* **Task goal**
Collect the lines of the entries where "codeHold" shows up.

Stored items
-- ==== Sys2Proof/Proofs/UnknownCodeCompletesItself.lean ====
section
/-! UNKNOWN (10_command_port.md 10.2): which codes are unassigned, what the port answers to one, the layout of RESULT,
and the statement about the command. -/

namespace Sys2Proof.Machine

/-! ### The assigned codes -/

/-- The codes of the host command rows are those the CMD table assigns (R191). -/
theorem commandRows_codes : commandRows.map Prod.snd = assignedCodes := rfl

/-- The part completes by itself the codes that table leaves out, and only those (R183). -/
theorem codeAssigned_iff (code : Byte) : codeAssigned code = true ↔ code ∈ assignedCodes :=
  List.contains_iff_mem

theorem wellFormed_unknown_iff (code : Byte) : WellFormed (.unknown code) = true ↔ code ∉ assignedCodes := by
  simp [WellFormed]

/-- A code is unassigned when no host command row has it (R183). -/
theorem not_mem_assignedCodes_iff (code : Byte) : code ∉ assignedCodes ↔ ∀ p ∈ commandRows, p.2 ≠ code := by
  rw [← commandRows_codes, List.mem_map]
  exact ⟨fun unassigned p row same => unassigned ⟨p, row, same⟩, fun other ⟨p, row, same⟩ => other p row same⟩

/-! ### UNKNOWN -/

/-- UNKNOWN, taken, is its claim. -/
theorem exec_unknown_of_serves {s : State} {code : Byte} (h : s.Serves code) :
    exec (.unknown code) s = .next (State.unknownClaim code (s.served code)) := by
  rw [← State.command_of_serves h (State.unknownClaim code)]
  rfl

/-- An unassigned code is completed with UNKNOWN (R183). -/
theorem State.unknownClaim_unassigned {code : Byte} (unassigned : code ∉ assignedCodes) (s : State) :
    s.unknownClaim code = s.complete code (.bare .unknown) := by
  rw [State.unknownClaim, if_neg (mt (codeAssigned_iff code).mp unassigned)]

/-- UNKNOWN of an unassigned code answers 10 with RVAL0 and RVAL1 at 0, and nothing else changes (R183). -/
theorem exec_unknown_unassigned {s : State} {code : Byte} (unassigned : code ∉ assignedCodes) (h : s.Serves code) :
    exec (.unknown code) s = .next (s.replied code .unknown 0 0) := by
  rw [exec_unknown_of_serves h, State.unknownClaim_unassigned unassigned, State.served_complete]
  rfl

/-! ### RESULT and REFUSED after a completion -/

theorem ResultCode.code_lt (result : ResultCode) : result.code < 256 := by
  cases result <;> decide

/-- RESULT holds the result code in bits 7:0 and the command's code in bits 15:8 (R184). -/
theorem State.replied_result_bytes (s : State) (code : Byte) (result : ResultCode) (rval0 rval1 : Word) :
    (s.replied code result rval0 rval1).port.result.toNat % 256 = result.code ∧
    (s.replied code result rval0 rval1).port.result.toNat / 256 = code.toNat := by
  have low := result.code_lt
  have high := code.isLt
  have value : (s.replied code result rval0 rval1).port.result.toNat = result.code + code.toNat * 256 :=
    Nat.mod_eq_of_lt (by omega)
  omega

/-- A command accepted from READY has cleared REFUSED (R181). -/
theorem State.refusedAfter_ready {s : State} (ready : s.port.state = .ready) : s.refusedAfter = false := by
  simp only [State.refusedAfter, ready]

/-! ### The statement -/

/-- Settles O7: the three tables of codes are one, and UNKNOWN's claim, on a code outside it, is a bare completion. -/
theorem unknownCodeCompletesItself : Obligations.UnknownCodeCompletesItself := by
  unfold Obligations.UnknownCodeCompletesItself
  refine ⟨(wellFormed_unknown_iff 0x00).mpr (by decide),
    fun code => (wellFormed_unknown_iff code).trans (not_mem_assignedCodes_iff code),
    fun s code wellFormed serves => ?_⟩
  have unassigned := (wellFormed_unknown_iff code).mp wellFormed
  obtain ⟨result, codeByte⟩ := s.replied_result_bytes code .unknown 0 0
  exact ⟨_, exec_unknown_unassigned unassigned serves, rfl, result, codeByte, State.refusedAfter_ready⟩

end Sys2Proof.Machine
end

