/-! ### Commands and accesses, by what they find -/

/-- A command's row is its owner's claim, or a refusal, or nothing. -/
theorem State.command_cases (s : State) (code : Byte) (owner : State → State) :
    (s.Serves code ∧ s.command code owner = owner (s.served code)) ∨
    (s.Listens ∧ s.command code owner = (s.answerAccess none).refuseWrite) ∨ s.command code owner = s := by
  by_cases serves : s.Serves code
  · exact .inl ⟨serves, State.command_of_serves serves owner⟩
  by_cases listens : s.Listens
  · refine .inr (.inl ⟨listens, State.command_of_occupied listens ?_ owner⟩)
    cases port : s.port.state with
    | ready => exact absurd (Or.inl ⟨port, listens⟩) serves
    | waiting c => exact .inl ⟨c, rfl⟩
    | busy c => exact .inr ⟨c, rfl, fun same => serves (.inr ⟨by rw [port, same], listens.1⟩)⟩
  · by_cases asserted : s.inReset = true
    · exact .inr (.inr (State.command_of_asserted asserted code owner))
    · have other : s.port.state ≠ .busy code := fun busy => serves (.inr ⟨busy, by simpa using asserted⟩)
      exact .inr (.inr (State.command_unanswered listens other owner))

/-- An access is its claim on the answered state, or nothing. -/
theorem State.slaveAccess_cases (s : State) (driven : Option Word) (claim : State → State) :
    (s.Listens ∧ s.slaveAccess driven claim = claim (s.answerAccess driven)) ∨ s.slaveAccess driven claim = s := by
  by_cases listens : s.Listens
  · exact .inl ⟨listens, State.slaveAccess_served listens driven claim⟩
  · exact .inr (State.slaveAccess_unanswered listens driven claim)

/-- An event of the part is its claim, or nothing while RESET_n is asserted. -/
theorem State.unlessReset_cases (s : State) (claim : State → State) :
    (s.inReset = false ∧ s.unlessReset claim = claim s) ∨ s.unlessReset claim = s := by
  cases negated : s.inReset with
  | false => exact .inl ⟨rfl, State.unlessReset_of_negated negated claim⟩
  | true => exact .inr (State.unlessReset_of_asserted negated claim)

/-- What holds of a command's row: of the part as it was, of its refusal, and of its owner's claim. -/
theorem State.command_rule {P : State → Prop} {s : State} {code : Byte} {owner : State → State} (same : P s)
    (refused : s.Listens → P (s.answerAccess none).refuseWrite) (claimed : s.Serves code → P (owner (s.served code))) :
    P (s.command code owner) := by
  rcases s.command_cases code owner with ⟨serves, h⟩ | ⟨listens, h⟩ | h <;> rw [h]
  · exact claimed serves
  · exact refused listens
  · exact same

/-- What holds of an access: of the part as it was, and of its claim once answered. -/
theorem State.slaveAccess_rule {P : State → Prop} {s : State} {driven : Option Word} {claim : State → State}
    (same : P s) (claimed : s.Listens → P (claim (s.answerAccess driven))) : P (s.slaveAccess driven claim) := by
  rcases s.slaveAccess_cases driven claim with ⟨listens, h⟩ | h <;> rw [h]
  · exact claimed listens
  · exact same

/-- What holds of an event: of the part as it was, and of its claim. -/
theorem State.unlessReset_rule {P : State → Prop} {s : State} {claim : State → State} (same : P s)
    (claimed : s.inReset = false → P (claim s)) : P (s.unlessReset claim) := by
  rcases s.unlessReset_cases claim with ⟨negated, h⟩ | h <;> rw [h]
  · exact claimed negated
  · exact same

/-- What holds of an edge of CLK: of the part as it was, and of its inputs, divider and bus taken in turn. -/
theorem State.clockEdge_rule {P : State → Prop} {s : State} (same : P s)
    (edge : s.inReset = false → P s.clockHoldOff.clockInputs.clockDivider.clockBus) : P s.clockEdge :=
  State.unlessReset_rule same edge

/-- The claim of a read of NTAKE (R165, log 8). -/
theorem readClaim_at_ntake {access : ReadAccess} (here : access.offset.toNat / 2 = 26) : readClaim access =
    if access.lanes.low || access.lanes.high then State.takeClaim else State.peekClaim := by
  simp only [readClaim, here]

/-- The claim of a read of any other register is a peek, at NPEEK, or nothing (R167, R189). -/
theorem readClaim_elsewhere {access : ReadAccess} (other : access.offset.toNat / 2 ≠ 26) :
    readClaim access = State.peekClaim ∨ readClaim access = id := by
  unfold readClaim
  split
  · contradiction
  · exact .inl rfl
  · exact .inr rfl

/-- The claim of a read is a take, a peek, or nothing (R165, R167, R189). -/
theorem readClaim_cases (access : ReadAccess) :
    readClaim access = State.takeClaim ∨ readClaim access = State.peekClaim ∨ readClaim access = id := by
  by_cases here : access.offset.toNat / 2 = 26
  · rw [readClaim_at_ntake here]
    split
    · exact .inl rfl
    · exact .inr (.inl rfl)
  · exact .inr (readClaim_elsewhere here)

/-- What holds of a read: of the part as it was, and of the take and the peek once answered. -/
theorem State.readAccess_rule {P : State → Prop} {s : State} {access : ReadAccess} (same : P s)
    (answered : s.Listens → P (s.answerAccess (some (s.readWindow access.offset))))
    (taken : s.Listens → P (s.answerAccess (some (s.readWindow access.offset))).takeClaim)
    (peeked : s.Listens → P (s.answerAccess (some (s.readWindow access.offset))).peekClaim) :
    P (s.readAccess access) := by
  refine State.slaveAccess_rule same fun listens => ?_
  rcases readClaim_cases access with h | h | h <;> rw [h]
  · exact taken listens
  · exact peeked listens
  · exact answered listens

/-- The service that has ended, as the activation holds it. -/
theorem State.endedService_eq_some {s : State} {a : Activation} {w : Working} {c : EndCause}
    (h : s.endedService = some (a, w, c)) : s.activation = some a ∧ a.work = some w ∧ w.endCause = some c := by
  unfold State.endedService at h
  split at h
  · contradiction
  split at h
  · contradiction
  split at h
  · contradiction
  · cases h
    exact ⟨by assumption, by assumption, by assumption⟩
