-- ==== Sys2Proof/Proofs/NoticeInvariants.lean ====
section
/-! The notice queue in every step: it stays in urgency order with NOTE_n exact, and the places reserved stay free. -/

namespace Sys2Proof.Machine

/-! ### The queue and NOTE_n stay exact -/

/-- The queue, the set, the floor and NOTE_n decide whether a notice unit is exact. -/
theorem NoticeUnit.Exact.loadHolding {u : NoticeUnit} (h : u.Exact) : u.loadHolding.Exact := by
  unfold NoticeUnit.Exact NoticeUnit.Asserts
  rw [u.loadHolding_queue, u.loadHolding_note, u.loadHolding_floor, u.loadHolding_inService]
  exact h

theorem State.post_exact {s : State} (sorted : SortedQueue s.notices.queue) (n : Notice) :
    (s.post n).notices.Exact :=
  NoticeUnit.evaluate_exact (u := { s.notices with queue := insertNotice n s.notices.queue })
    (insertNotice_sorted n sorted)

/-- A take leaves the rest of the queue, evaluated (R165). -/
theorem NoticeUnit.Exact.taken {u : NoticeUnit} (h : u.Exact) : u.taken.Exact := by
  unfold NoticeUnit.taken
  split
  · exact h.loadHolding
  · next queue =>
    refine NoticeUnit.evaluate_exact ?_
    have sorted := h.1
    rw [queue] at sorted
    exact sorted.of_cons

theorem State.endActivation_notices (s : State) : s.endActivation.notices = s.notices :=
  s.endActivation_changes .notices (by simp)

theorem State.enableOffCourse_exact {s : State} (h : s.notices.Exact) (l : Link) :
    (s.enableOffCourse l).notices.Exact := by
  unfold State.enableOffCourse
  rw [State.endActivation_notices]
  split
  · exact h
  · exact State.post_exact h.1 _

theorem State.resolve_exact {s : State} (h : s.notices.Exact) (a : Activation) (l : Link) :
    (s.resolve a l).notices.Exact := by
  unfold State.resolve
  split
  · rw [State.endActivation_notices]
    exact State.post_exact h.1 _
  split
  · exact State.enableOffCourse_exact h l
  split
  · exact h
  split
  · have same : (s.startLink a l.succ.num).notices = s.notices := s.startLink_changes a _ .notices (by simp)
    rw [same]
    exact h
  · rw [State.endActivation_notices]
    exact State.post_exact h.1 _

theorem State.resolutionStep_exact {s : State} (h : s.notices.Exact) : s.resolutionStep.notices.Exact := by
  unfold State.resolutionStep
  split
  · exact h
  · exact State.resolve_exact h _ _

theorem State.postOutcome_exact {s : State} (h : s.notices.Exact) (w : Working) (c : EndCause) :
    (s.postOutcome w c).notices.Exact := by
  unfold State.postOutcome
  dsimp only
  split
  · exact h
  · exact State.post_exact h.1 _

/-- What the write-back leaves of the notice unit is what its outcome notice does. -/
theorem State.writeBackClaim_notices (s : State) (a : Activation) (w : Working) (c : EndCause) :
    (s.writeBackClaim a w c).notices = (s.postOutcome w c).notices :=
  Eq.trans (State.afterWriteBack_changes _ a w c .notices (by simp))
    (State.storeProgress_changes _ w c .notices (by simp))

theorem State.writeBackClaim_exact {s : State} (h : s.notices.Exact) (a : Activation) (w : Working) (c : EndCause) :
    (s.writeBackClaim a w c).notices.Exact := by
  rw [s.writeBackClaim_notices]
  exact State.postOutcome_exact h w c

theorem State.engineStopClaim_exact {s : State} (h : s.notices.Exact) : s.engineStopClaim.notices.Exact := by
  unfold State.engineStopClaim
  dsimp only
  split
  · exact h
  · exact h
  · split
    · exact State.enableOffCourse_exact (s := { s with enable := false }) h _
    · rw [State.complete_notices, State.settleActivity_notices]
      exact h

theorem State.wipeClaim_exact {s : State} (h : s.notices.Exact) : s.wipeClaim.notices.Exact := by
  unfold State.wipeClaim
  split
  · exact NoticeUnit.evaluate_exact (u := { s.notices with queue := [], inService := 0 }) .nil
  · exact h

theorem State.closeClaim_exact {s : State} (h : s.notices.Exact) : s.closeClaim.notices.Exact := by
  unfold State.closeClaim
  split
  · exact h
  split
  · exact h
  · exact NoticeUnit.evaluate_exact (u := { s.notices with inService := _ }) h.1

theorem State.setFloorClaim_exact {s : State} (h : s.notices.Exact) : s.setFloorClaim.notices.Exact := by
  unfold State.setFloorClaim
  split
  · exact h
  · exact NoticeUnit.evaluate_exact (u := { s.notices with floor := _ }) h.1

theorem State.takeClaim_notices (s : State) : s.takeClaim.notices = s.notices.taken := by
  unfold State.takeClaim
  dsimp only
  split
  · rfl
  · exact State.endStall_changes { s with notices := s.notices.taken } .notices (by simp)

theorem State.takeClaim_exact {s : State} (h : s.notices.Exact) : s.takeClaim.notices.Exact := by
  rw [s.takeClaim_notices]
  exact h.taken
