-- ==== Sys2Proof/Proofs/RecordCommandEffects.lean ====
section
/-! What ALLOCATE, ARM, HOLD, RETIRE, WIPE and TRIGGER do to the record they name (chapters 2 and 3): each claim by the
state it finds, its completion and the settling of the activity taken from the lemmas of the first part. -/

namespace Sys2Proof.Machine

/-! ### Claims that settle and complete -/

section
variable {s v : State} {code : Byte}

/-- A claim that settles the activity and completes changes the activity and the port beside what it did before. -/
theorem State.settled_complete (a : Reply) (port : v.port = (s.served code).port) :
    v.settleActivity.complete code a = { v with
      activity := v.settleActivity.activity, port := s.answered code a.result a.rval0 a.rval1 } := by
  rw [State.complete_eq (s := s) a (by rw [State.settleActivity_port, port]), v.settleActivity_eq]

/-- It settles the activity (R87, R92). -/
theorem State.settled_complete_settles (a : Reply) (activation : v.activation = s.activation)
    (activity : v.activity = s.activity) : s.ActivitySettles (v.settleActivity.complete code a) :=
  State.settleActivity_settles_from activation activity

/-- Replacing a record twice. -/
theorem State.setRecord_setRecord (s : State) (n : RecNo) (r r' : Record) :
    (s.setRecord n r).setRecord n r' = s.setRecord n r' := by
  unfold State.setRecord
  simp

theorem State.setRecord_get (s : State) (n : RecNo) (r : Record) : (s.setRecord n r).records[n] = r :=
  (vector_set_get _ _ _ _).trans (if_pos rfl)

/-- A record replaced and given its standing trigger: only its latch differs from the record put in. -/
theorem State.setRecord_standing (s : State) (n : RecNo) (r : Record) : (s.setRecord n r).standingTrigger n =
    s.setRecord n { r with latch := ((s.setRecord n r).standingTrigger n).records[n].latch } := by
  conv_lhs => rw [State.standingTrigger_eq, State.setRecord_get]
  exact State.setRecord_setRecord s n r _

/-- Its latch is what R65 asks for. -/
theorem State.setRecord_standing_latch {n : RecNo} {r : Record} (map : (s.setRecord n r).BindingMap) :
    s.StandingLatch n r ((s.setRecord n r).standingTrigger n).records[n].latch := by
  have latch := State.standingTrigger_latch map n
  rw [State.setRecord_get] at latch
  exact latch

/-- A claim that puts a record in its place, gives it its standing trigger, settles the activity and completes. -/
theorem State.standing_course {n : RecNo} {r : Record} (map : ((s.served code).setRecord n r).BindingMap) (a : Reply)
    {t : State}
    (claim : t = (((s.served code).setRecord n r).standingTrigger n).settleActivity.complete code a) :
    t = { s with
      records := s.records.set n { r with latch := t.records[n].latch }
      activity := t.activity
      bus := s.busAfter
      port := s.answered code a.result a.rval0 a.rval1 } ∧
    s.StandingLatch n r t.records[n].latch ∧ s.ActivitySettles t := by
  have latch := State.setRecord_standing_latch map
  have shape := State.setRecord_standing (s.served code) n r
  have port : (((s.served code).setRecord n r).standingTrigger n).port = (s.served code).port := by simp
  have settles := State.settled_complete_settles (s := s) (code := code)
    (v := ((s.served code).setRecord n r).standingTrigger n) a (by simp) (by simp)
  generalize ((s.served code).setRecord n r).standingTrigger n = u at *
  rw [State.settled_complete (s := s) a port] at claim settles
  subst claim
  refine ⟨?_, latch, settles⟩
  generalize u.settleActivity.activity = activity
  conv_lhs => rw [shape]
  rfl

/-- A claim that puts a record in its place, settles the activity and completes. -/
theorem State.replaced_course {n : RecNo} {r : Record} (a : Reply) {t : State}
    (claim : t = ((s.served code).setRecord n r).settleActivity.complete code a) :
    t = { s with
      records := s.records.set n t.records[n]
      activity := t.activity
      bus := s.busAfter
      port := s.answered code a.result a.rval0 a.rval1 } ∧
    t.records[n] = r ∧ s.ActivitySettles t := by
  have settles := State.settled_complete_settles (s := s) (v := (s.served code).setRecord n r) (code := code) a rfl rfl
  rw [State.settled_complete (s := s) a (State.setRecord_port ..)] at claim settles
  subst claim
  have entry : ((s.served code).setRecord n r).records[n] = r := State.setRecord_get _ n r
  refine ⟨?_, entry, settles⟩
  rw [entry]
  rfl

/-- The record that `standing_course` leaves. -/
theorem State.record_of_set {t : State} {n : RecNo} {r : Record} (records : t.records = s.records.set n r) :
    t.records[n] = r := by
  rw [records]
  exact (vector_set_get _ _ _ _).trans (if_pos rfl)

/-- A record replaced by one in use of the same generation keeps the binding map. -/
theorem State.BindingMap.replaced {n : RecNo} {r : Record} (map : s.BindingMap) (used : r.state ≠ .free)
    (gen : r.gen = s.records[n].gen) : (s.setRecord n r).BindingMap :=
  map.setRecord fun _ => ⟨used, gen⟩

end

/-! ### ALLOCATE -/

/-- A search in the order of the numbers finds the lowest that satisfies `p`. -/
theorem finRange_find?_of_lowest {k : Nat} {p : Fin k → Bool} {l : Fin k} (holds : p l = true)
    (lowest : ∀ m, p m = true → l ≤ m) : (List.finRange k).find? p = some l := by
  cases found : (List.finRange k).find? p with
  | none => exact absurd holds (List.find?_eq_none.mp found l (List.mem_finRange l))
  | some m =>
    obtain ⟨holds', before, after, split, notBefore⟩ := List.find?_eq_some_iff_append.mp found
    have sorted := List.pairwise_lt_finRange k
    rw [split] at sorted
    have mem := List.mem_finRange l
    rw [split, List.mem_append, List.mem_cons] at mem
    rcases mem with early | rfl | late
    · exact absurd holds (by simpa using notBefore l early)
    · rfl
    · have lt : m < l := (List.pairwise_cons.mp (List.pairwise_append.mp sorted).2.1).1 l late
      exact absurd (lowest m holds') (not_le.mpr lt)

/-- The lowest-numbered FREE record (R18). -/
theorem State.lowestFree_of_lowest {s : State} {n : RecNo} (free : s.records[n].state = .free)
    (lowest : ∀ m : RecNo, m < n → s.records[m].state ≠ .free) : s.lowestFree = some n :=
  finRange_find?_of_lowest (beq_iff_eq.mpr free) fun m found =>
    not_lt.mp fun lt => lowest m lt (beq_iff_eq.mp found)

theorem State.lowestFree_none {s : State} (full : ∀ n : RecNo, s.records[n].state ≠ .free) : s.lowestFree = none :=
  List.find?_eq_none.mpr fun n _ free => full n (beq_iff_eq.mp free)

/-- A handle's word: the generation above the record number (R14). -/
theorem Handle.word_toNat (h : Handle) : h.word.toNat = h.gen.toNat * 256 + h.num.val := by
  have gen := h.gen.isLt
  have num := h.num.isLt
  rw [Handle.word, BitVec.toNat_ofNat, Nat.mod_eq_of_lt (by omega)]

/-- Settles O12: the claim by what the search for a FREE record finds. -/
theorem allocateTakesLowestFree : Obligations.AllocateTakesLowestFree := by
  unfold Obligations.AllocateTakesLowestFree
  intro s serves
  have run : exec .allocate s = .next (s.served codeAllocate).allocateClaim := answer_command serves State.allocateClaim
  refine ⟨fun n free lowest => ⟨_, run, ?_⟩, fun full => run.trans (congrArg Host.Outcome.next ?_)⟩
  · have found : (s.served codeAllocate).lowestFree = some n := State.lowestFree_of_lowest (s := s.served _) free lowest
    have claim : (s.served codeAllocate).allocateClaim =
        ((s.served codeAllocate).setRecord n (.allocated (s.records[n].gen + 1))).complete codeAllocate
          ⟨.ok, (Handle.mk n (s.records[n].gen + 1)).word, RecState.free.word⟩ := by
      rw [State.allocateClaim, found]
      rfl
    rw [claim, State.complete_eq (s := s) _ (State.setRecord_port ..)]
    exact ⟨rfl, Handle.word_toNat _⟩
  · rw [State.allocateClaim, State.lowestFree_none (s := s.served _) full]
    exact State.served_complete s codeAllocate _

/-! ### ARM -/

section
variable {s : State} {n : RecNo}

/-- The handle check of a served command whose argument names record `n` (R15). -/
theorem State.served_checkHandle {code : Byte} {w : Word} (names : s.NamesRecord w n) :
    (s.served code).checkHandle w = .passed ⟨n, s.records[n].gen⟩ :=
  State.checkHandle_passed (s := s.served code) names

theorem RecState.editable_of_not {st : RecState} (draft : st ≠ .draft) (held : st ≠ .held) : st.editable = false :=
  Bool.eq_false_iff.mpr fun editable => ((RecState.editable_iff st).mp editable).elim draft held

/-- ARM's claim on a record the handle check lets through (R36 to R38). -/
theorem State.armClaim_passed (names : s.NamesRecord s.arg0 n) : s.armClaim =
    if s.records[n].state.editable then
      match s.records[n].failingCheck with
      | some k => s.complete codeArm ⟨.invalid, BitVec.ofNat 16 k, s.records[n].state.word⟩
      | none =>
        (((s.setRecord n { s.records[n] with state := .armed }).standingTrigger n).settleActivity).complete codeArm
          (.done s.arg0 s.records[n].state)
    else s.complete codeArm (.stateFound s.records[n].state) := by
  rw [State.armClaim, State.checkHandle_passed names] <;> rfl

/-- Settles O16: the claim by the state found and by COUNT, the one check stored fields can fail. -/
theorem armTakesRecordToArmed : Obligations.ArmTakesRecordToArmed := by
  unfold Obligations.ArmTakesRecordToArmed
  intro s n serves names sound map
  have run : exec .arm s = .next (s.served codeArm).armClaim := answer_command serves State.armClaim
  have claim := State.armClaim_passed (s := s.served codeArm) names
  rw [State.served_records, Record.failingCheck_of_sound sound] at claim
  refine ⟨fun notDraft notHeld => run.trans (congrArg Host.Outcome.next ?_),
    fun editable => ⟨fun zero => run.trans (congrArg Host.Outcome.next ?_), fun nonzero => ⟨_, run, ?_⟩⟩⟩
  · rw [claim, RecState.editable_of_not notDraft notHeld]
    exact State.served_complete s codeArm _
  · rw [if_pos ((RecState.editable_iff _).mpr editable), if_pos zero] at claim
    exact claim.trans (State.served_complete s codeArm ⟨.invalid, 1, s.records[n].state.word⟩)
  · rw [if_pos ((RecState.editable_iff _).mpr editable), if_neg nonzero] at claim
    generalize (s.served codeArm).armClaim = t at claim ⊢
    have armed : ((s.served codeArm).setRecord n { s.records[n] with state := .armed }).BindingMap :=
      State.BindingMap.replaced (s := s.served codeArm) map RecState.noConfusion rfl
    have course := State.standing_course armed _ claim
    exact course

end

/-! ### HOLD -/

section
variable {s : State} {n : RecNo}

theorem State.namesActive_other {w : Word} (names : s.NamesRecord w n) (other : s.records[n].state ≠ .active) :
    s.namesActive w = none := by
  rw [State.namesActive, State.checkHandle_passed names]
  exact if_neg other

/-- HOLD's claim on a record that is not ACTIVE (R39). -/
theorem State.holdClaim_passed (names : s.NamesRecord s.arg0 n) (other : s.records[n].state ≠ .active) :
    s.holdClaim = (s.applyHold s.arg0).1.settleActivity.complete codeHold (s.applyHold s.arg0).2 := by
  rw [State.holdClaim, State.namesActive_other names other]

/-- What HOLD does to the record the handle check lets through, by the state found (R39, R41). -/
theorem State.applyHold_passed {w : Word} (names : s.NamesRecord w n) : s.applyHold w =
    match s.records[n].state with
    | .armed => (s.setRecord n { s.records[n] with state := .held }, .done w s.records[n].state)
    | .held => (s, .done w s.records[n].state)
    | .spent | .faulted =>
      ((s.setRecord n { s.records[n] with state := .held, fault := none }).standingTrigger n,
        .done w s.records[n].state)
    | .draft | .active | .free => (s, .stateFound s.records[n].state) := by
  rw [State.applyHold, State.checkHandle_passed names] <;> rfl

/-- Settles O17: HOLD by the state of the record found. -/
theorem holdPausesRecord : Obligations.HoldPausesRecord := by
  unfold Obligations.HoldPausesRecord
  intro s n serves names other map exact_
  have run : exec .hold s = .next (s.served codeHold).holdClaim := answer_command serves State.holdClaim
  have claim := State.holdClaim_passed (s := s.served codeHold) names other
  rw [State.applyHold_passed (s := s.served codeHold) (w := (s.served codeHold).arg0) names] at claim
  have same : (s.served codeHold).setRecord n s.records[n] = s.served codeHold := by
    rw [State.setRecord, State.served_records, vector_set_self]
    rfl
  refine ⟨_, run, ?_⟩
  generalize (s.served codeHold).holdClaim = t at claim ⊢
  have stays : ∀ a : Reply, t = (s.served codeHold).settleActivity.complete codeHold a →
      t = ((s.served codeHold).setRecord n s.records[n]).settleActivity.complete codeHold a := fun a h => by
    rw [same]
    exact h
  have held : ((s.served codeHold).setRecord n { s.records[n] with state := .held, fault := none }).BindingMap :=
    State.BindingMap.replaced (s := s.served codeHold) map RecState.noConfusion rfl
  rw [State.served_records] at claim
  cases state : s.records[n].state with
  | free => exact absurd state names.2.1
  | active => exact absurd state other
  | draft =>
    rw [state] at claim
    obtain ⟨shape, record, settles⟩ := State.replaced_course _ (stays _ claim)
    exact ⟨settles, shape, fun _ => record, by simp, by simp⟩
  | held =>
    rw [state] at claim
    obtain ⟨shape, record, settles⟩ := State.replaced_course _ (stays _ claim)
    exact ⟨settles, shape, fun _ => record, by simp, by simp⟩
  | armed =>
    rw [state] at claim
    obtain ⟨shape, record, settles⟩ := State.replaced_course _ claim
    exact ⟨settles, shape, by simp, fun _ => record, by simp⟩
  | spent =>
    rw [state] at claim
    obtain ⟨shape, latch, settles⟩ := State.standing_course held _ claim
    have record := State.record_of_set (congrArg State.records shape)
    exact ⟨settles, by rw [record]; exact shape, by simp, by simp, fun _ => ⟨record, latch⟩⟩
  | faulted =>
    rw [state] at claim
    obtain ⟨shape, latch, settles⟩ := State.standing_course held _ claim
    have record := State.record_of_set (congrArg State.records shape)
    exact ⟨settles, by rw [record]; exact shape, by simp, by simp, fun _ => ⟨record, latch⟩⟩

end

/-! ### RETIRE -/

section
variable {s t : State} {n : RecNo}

* **Solution**
    s.holdClaim = (s.applyHold s.arg0).1.settleActivity.complete codeHold (s.applyHold s.arg0).2 := by
  have run : exec .hold s = .next (s.served codeHold).holdClaim := answer_command serves State.holdClaim
  have claim := State.holdClaim_passed (s := s.served codeHold) names other
  rw [State.applyHold_passed (s := s.served codeHold) (w := (s.served codeHold).arg0) names] at claim
  have same : (s.served codeHold).setRecord n s.records[n] = s.served codeHold := by
  generalize (s.served codeHold).holdClaim = t at claim ⊢
  have stays : ∀ a : Reply, t = (s.served codeHold).settleActivity.complete codeHold a →
      t = ((s.served codeHold).setRecord n s.records[n]).settleActivity.complete codeHold a := fun a h => by
  have held : ((s.served codeHold).setRecord n { s.records[n] with state := .held, fault := none }).BindingMap :=
    State.BindingMap.replaced (s := s.served codeHold) map RecState.noConfusion rfl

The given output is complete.